The word Hackin has the same origin as Haggis - they are derived from the French word hache, meaning chopped. Haggis was indeed far from a Scottish monopoly until relatively recent times, and sweet versions were to be found alongside the well-known savoury ones. As Cumbria is Scotland's near neighbour it is not surprising they shared certain gustatory pleasures.
A hack pudding was, and for special occasions still is, made from a mixture of oatmeal (cheap, plentiful and used for about half the weight of the filling), minced lamb or sometimes beef, currants, plenty of suet to fill hungry stomachs, apples chopped small, and flavourings of coarse sugar, nutmeg, pepper, mace and maybe others if they were to hand. This cornucopia is then all mixed and bound with beaten egg, stuffed in a calf's stomach, or for grand occasions a horse's, and boiled until done all the way through.
Legend has it that in some Cumberland towns if the cook or maid in charge of making it failed to have the dish on the kitchen table before first light on Christmas Day, she would be publicly if playfully humiliated by being paraded through the centre of the place, a male servant at each arm.
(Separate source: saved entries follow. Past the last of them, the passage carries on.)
/-! Chapter 06, Table 6.11. -/
def FC_CH_FUNC_FUNC (ch : Nat) : Fld := ⟨0x41000000 + 0x10000 * (ch / 8) + 0x100 * (ch % 8), 0, 4, 0⟩
def FC_CH_FUNC_BOND (ch : Nat) : Fld := ⟨0x41000000 + 0x10000 * (ch / 8) + 0x100 * (ch % 8), 4, 2, 0⟩
def FC_CH_FUNC_SHED_PRIO (ch : Nat) : Fld := ⟨0x41000000 + 0x10000 * (ch / 8) + 0x100 * (ch % 8), 8, 2, 3⟩
def FC_CH_PROT_SOFT_THR (ch : Nat) : Fld := ⟨0x41000004 + 0x10000 * (ch / 8) + 0x100 * (ch % 8), 0, 8, 0xF0⟩
def FC_CH_PROT_BLANK_US (ch : Nat) : Fld := ⟨0x41000004 + 0x10000 * (ch / 8) + 0x100 * (ch % 8), 8, 5, 5⟩
def FC_CH_PROT_SOFT_ACT (ch : Nat) : Fld := ⟨0x41000004 + 0x10000 * (ch / 8) + 0x100 * (ch % 8), 16, 2, 0⟩
def FC_CH_PROT_SOFT_N (ch : Nat) : Fld := ⟨0x41000004 + 0x10000 * (ch / 8) + 0x100 * (ch % 8), 18, 4, 4⟩
def FC_CH_PROT_LIM_TIME (ch : Nat) : Fld := ⟨0x41000004 + 0x10000 * (ch / 8) + 0x100 * (ch % 8), 24, 6, 5⟩
def FC_CH_GEYSER_WIN (ch : Nat) : Fld := ⟨0x41000008 + 0x10000 * (ch / 8) + 0x100 * (ch % 8), 0, 11, 0⟩
def FC_CH_GEYSER_GLIM_TIME (ch : Nat) : Fld := ⟨0x41000008 + 0x10000 * (ch / 8) + 0x100 * (ch % 8), 16, 6, 0xA⟩
def FC_CH_CMD_TIMEOUT_MS (ch : Nat) : Fld := ⟨0x4100000C + 0x10000 * (ch / 8) + 0x100 * (ch % 8), 0, 10, 0x64⟩
def FC_CH_CMD_CONF_MIN (ch : Nat) : Fld := ⟨0x4100000C + 0x10000 * (ch / 8) + 0x100 * (ch % 8), 16, 8, 1⟩
def FC_CH_SAFE_SAFE (ch : Nat) : Fld := ⟨0x41000010 + 0x10000 * (ch / 8) + 0x100 * (ch % 8), 0, 16, 0⟩
def FC_CH_REPORT_TICK (ch : Nat) : Fld := ⟨0x41000014 + 0x10000 * (ch / 8) + 0x100 * (ch % 8), 0, 10, 0x64⟩
def FC_CH_REPORT_PERIODS (ch : Nat) : Fld := ⟨0x41000014 + 0x10000 * (ch / 8) + 0x100 * (ch % 8), 16, 4, 1⟩
def FC_CH_HOLD_VALUE (ch : Nat) : Fld := ⟨0x41000018 + 0x10000 * (ch / 8) + 0x100 * (ch % 8), 0, 16, 0⟩
def FC_CH_HOLD_DEFINED (ch : Nat) : Fld := ⟨0x41000018 + 0x10000 * (ch / 8) + 0x100 * (ch % 8), 16, 1, 0⟩
def FC_CH_STATUS_ON (ch : Nat) : Fld := ⟨0x41000020 + 0x10000 * (ch / 8) + 0x100 * (ch % 8), 0, 1, 0⟩
def FC_CH_STATUS_IN_LIMIT (ch : Nat) : Fld := ⟨0x41000020 + 0x10000 * (ch / 8) + 0x100 * (ch % 8), 1, 1, 0⟩
def FC_CH_STATUS_GEYSER (ch : Nat) : Fld := ⟨0x41000020 + 0x10000 * (ch / 8) + 0x100 * (ch % 8), 2, 1, 0⟩
def FC_CH_STATUS_LIM_LATCH (ch : Nat) : Fld := ⟨0x41000020 + 0x10000 * (ch / 8) + 0x100 * (ch % 8), 3, 1, 0⟩
def FC_CH_STATUS_HARD_LATCH (ch : Nat) : Fld := ⟨0x41000020 + 0x10000 * (ch / 8) + 0x100 * (ch % 8), 4, 1, 0⟩
def FC_CH_STATUS_PAIR_LATCH (ch : Nat) : Fld := ⟨0x41000020 + 0x10000 * (ch / 8) + 0x100 * (ch % 8), 5, 1, 0⟩
def FC_CH_STATUS_HOT (ch : Nat) : Fld := ⟨0x41000020 + 0x10000 * (ch / 8) + 0x100 * (ch % 8), 6, 1, 0⟩
def FC_CH_STATUS_SHED (ch : Nat) : Fld := ⟨0x41000020 + 0x10000 * (ch / 8) + 0x100 * (ch % 8), 7, 1, 0⟩
def FC_CH_STATUS_FAIL_ACT (ch : Nat) : Fld := ⟨0x41000020 + 0x10000 * (ch / 8) + 0x100 * (ch % 8), 8, 1, 0⟩
def FC_CH_STATUS_HOLD (ch : Nat) : Fld := ⟨0x41000020 + 0x10000 * (ch / 8) + 0x100 * (ch % 8), 9, 1, 0⟩
def FC_CH_STATUS_STUD_UV (ch : Nat) : Fld := ⟨0x41000020 + 0x10000 * (ch / 8) + 0x100 * (ch % 8), 10, 1, 0⟩
def FC_CH_STATUS_SOFT_EV (ch : Nat) : Fld := ⟨0x41000020 + 0x10000 * (ch / 8) + 0x100 * (ch % 8), 16, 1, 0⟩
def FC_CH_STATUS_BLANKED_EV (ch : Nat) : Fld := ⟨0x41000020 + 0x10000 * (ch / 8) + 0x100 * (ch % 8), 17, 1, 0⟩
def FC_CH_STATUS_THERM_EV (ch : Nat) : Fld := ⟨0x41000020 + 0x10000 * (ch / 8) + 0x100 * (ch % 8), 18, 1, 0⟩
def FC_CH_STATUS_SEQ_ERR (ch : Nat) : Fld := ⟨0x41000020 + 0x10000 * (ch / 8) + 0x100 * (ch % 8), 19, 1, 0⟩
def FC_CH_STATUS_REJECT (ch : Nat) : Fld := ⟨0x41000020 + 0x10000 * (ch / 8) + 0x100 * (ch % 8), 20, 1, 0⟩
def FC_CH_STATUS_OVR (ch : Nat) : Fld := ⟨0x41000020 + 0x10000 * (ch / 8) + 0x100 * (ch % 8), 21, 1, 0⟩
def FC_CH_STATUS_TIMEOUT_EV (ch : Nat) : Fld := ⟨0x41000020 + 0x10000 * (ch / 8) + 0x100 * (ch % 8), 22, 1, 0⟩
def FC_CH_STATUS_CLAMP_EV (ch : Nat) : Fld := ⟨0x41000020 + 0x10000 * (ch / 8) + 0x100 * (ch % 8), 23, 1, 0⟩
def FC_CH_CLEAR_CLR_LIM (ch : Nat) : Fld := ⟨0x41000024 + 0x10000 * (ch / 8) + 0x100 * (ch % 8), 0, 1, 0⟩
def FC_CH_CLEAR_CLR_HARD (ch : Nat) : Fld := ⟨0x41000024 + 0x10000 * (ch / 8) + 0x100 * (ch % 8), 1, 1, 0⟩
def FC_CH_CLEAR_CLR_SHED (ch : Nat) : Fld := ⟨0x41000024 + 0x10000 * (ch / 8) + 0x100 * (ch % 8), 2, 1, 0⟩
def FC_CH_CLEAR_CLR_CNT (ch : Nat) : Fld := ⟨0x41000024 + 0x10000 * (ch / 8) + 0x100 * (ch % 8), 3, 1, 0⟩
def FC_CH_MEAS_I_I_MA (ch : Nat) : Fld := ⟨0x41000030 + 0x10000 * (ch / 8) + 0x100 * (ch % 8), 0, 16, 0⟩
def FC_CH_MEAS_I_SEQ (ch : Nat) : Fld := ⟨0x41000030 + 0x10000 * (ch / 8) + 0x100 * (ch % 8), 16, 8, 0⟩
def FC_CH_MEAS_I_STALE (ch : Nat) : Fld := ⟨0x41000030 + 0x10000 * (ch / 8) + 0x100 * (ch % 8), 24, 1, 1⟩
def FC_CH_MEAS_I_OVR (ch : Nat) : Fld := ⟨0x41000030 + 0x10000 * (ch / 8) + 0x100 * (ch % 8), 25, 1, 0⟩
def FC_CH_MEAS_V_V_MV (ch : Nat) : Fld := ⟨0x41000034 + 0x10000 * (ch / 8) + 0x100 * (ch % 8), 0, 16, 0⟩
def FC_CH_MEAS_V_I_PEAK_MA (ch : Nat) : Fld := ⟨0x41000034 + 0x10000 * (ch / 8) + 0x100 * (ch % 8), 16, 16, 0⟩
def FC_CH_CNT_EV_SOFT (ch : Nat) : Fld := ⟨0x41000040 + 0x10000 * (ch / 8) + 0x100 * (ch % 8), 0, 16, 0⟩
def FC_CH_CNT_EV_BLANKED (ch : Nat) : Fld := ⟨0x41000040 + 0x10000 * (ch / 8) + 0x100 * (ch % 8), 16, 16, 0⟩
def FC_CH_CNT_TRIP_HARD (ch : Nat) : Fld := ⟨0x41000044 + 0x10000 * (ch / 8) + 0x100 * (ch % 8), 0, 8, 0⟩
def FC_CH_CNT_TRIP_LIMIT (ch : Nat) : Fld := ⟨0x41000044 + 0x10000 * (ch / 8) + 0x100 * (ch % 8), 8, 8, 0⟩
def FC_CH_CNT_TRIP_THERM (ch : Nat) : Fld := ⟨0x41000044 + 0x10000 * (ch / 8) + 0x100 * (ch % 8), 16, 8, 0⟩
def FC_CH_CNT_TRIP_SHED (ch : Nat) : Fld := ⟨0x41000044 + 0x10000 * (ch / 8) + 0x100 * (ch % 8), 24, 8, 0⟩
def FC_CH_CNT_CMD_SEQ_ERR (ch : Nat) : Fld := ⟨0x41000048 + 0x10000 * (ch / 8) + 0x100 * (ch % 8), 0, 16, 0⟩
def FC_CH_CNT_CMD_REJECT (ch : Nat) : Fld := ⟨0x41000048 + 0x10000 * (ch / 8) + 0x100 * (ch % 8), 16, 16, 0⟩

/-! Chapter 06, Table 6.12. -/
def FC_CELL_CTRL_STOP (c : Nat) : Fld := ⟨0x41000800 + 0x10000 * c, 0, 1, 0⟩
def FC_CELL_CTRL_START (c : Nat) : Fld := ⟨0x41000800 + 0x10000 * c, 1, 1, 0⟩
def FC_CELL_STATUS_STOPPED (c : Nat) : Fld := ⟨0x41000804 + 0x10000 * c, 0, 1, 1⟩
def FC_CELL_STATUS_BOOST_READY (c : Nat) : Fld := ⟨0x41000804 + 0x10000 * c, 1, 1, 0⟩
def FC_CELL_STATUS_CELL_WARN (c : Nat) : Fld := ⟨0x41000804 + 0x10000 * c, 2, 1, 0⟩
def FC_CELL_STATUS_LATCHED (c : Nat) : Fld := ⟨0x41000804 + 0x10000 * c, 8, 8, 0⟩
def FC_CELL_STATUS_FAIL_ACT (c : Nat) : Fld := ⟨0x41000804 + 0x10000 * c, 16, 8, 0⟩
def FC_CELL_STATUS_SHED (c : Nat) : Fld := ⟨0x41000804 + 0x10000 * c, 24, 8, 0⟩
def FC_CELL_BOOST_VOLT (c : Nat) : Fld := ⟨0x41000808 + 0x10000 * c, 0, 8, 0⟩
def FC_CELL_BOOST_LIMIT_V (c : Nat) : Fld := ⟨0x41000808 + 0x10000 * c, 8, 8, 0xC0⟩
def FC_CELL_CURRENT_NOW (c : Nat) : Fld := ⟨0x4100080C + 0x10000 * c, 0, 16, 0⟩
def FC_CELL_CURRENT_MEAN (c : Nat) : Fld := ⟨0x4100080C + 0x10000 * c, 16, 16, 0⟩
Some may back away in horror at the mixture, but those same people will probably enjoy French dishes like pork with prunes, or North African lamb with currants and spices, or Peking Duck with plum sauce.
At one time our puddings were the envy of Europe, and adventurous versions like the Hackin would have been thought delightful. We can be our own worst enemies, doing down our gastronomic heritage. Let's hope that roly-poly pudding and spotted dick aren't bound for the culinary limbo already occupied by the likes of Hackin.